Interior Secretary Ken Salazar Thursday named Sylvia V. Baca, a senior public and private sector manager in energy and environmental policy and programs, as deputy assistant secretary for land and minerals management. Baca currently is employed by Houston-based BP America Inc., where she has held several positions with the company since 2001.

Hilary Tompkins was confirmed by the Senate as solicitor of the Department of Interior. She served as an adjunct professor at the University of Mexico School of Law prior to coming to Interior and was chief counsel to New Mexico Gov. Bill Richardson between 2003 and 2008.

The joint trading venture between the Royal Bank of Scotland (RBS) and San Diego-based Sempra Energy, RBS Sempra Commodities, announced two more top executive selections, which means the successful energy and metals trading operation is now under the control of three former top executives from bankrupt Lehman Brothers. The Stamford, CT-based joint venture announced the appointments of Satu Parikh as managing director and president of RBS Sempra, and Maximilian Coreth as managing director and head of North American power operations. Both report to another Lehman alum, Kaushik Amin, the CEO who joined the joint trading business in May. The joint venture has been fully operational for little more than a year. Parikh brings 12 years of experience from Lehman Brothers where most recently he was global head of commodities from 2006 to 2008. Coreth was most recently Lehman’s head of North American gas and power trading.

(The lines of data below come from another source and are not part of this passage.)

/-! ### CALL and then RETURN (S7) -/

/-- After a CALL the entry it pushed is on top, so RETURN goes to the address after the CALL. -/
theorem exec_ret_jumpTo_pushEntry (hlt : s.sp.val < 16) (w target : Word) :
    exec .ret (jumpTo (pushEntry s w hlt) target) =
      .next (jumpTo (popEntry (jumpTo (pushEntry s w hlt) target)) w) := by
  have hret := exec_ret_of_pos (s := jumpTo (pushEntry s w hlt) target) (Nat.succ_pos s.sp.val) hlt
  have htop := getElem_stack_pushEntry w hlt ⟨s.sp.val, hlt⟩
  rw [if_pos rfl] at htop
  exact hret.trans (congrArg (fun entry => Host.Outcome.next (jumpTo _ entry)) htop)

/-- Settles O19: the RETURN pops what the CALL pushed, and only the entry pushed is left in the stack. -/
theorem callThenReturn : Obligations.CallThenReturn := by
  intro nnn s hlt
  have hsp : (popEntry (jumpTo (pushEntry s (s.pc + 2) hlt) (nnn.setWidth 16))).sp = s.sp := rfl
  refine ⟨_, _, exec_call_of_lt nnn hlt, exec_ret_jumpTo_pushEntry hlt _ _, rfl, hsp, fun k hk => ?_, ?_⟩
  · exact (getElem_stack_pushEntry _ hlt k).trans (if_neg hk)
  · have hframe := (((onlyChanges_pushEntry (s.pc + 2) hlt).jumpTo (nnn.setWidth 16)).trans
      (onlyChanges_popEntry _)).jumpTo (s.pc + 2)
    intro item hi
    by_cases hitem : item = .sp
    · subst hitem
      exact hsp
    · exact hframe item (by simp_all)

/-! ### JUMP_OFFSET (R144) -/

/-- Settles O20: the target is the exact sum, which fits in 16 bits, and the frame is that of a jump. -/
theorem jumpOffsetResult : Obligations.JumpOffsetResult := fun nnn s =>
  ⟨decode_encodeNNN_jumpOffset nnn, _, rfl, toNat_offsetTarget s nnn, toNat_offsetTarget_le s nnn,
    onlyChanges_jumpTo s _⟩

/-! ### Moves and logic (R163 to R166) -/

/-- What a logic instruction leaves when its result is right bit by bit. -/
theorem advance_setReg_bits (s : State) (x : RegIdx) {value : Byte} {bit : Nat → Bool}
    (hbit : ∀ b < 8, value.getLsbD b = bit b) :
    (∀ r, r ≠ x → reg (advance (setReg s x value)) r = reg s r) ∧
      (∀ b < 8, (reg (advance (setReg s x value)) x).getLsbD b = bit b) ∧
      (advance (setReg s x value)).pc = s.pc + 2 ∧ OnlyChanges [.v, .pc] s (advance (setReg s x value)) := by
  obtain ⟨hreg, hpc, hframe⟩ := advance_setReg_result s x value
  refine ⟨fun r hr => ?_, fun b hb => ?_, hpc, hframe⟩
  · rw [hreg, if_neg hr]
  · rw [hreg, if_pos rfl, hbit b hb]

/-- Settles O23: each writes one register, the logic instructions the bitwise result. -/
theorem copyAndLogicResult : Obligations.CopyAndLogicResult := fun x y s =>
  ⟨decode_encodeXYN_setReg x y, decode_encodeXYN_orReg x y, decode_encodeXYN_andReg x y, decode_encodeXYN_xorReg x y,
    ⟨_, rfl, advance_setReg_result s x (reg s y)⟩,
    ⟨_, rfl, advance_setReg_bits s x fun _ _ => BitVec.getLsbD_or⟩,
    ⟨_, rfl, advance_setReg_bits s x fun _ _ => BitVec.getLsbD_and⟩,
    ⟨_, rfl, advance_setReg_bits s x fun _ _ => BitVec.getLsbD_xor⟩⟩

Jerry Cash, the former CEO of Quest Resource Corp., and David Grose, Quest’s former CFO, have been sued by the Securities and Exchange Commission (SEC) for allegedly siphoning millions of dollars from the Oklahoma City-based producer. The SEC charged Cash with embezzling $10 million for a period of time until last year, when other Quest executives questioned some money transfers. The SEC said Grose helped to create a cover story for Cash’s transactions while he misappropriated more than $1 million and collected a $850,000 kickback from a supplier. The lawsuit was filed in U.S. District Court for the Western District of Oklahoma (SEC v. Jerry D. Cash and David E. Gross, No. 09-CF-639). The SEC wants the men to forfeit “illicit profits” and pay unspecified fines. Separately a federal grand jury in Oklahoma City indicted Grose for defrauding Quest, according to the U.S. Attorney’s office in Oklahoma City. Grose pleaded not guilty at his arraignment. Quest’s former purchasing director, Brent Mueller, awaits sentencing after pleading guilty in March to failing to report Grose’s actions and for trying to cover them up. Cash resigned in August (see NGI, Sept. 1, 2008) after serving as chairman of Quest beginning in November 2002; he was named CEO in September 2004. Grose was first put on a paid administrative leave last August, but he was later fired by the company. Quest entities said in May they had recovered $2.4 million in cash, some stock in a separate corporation and interest in two natural gas assets as settlement with Cash following an internal investigation (see NGI, June 1).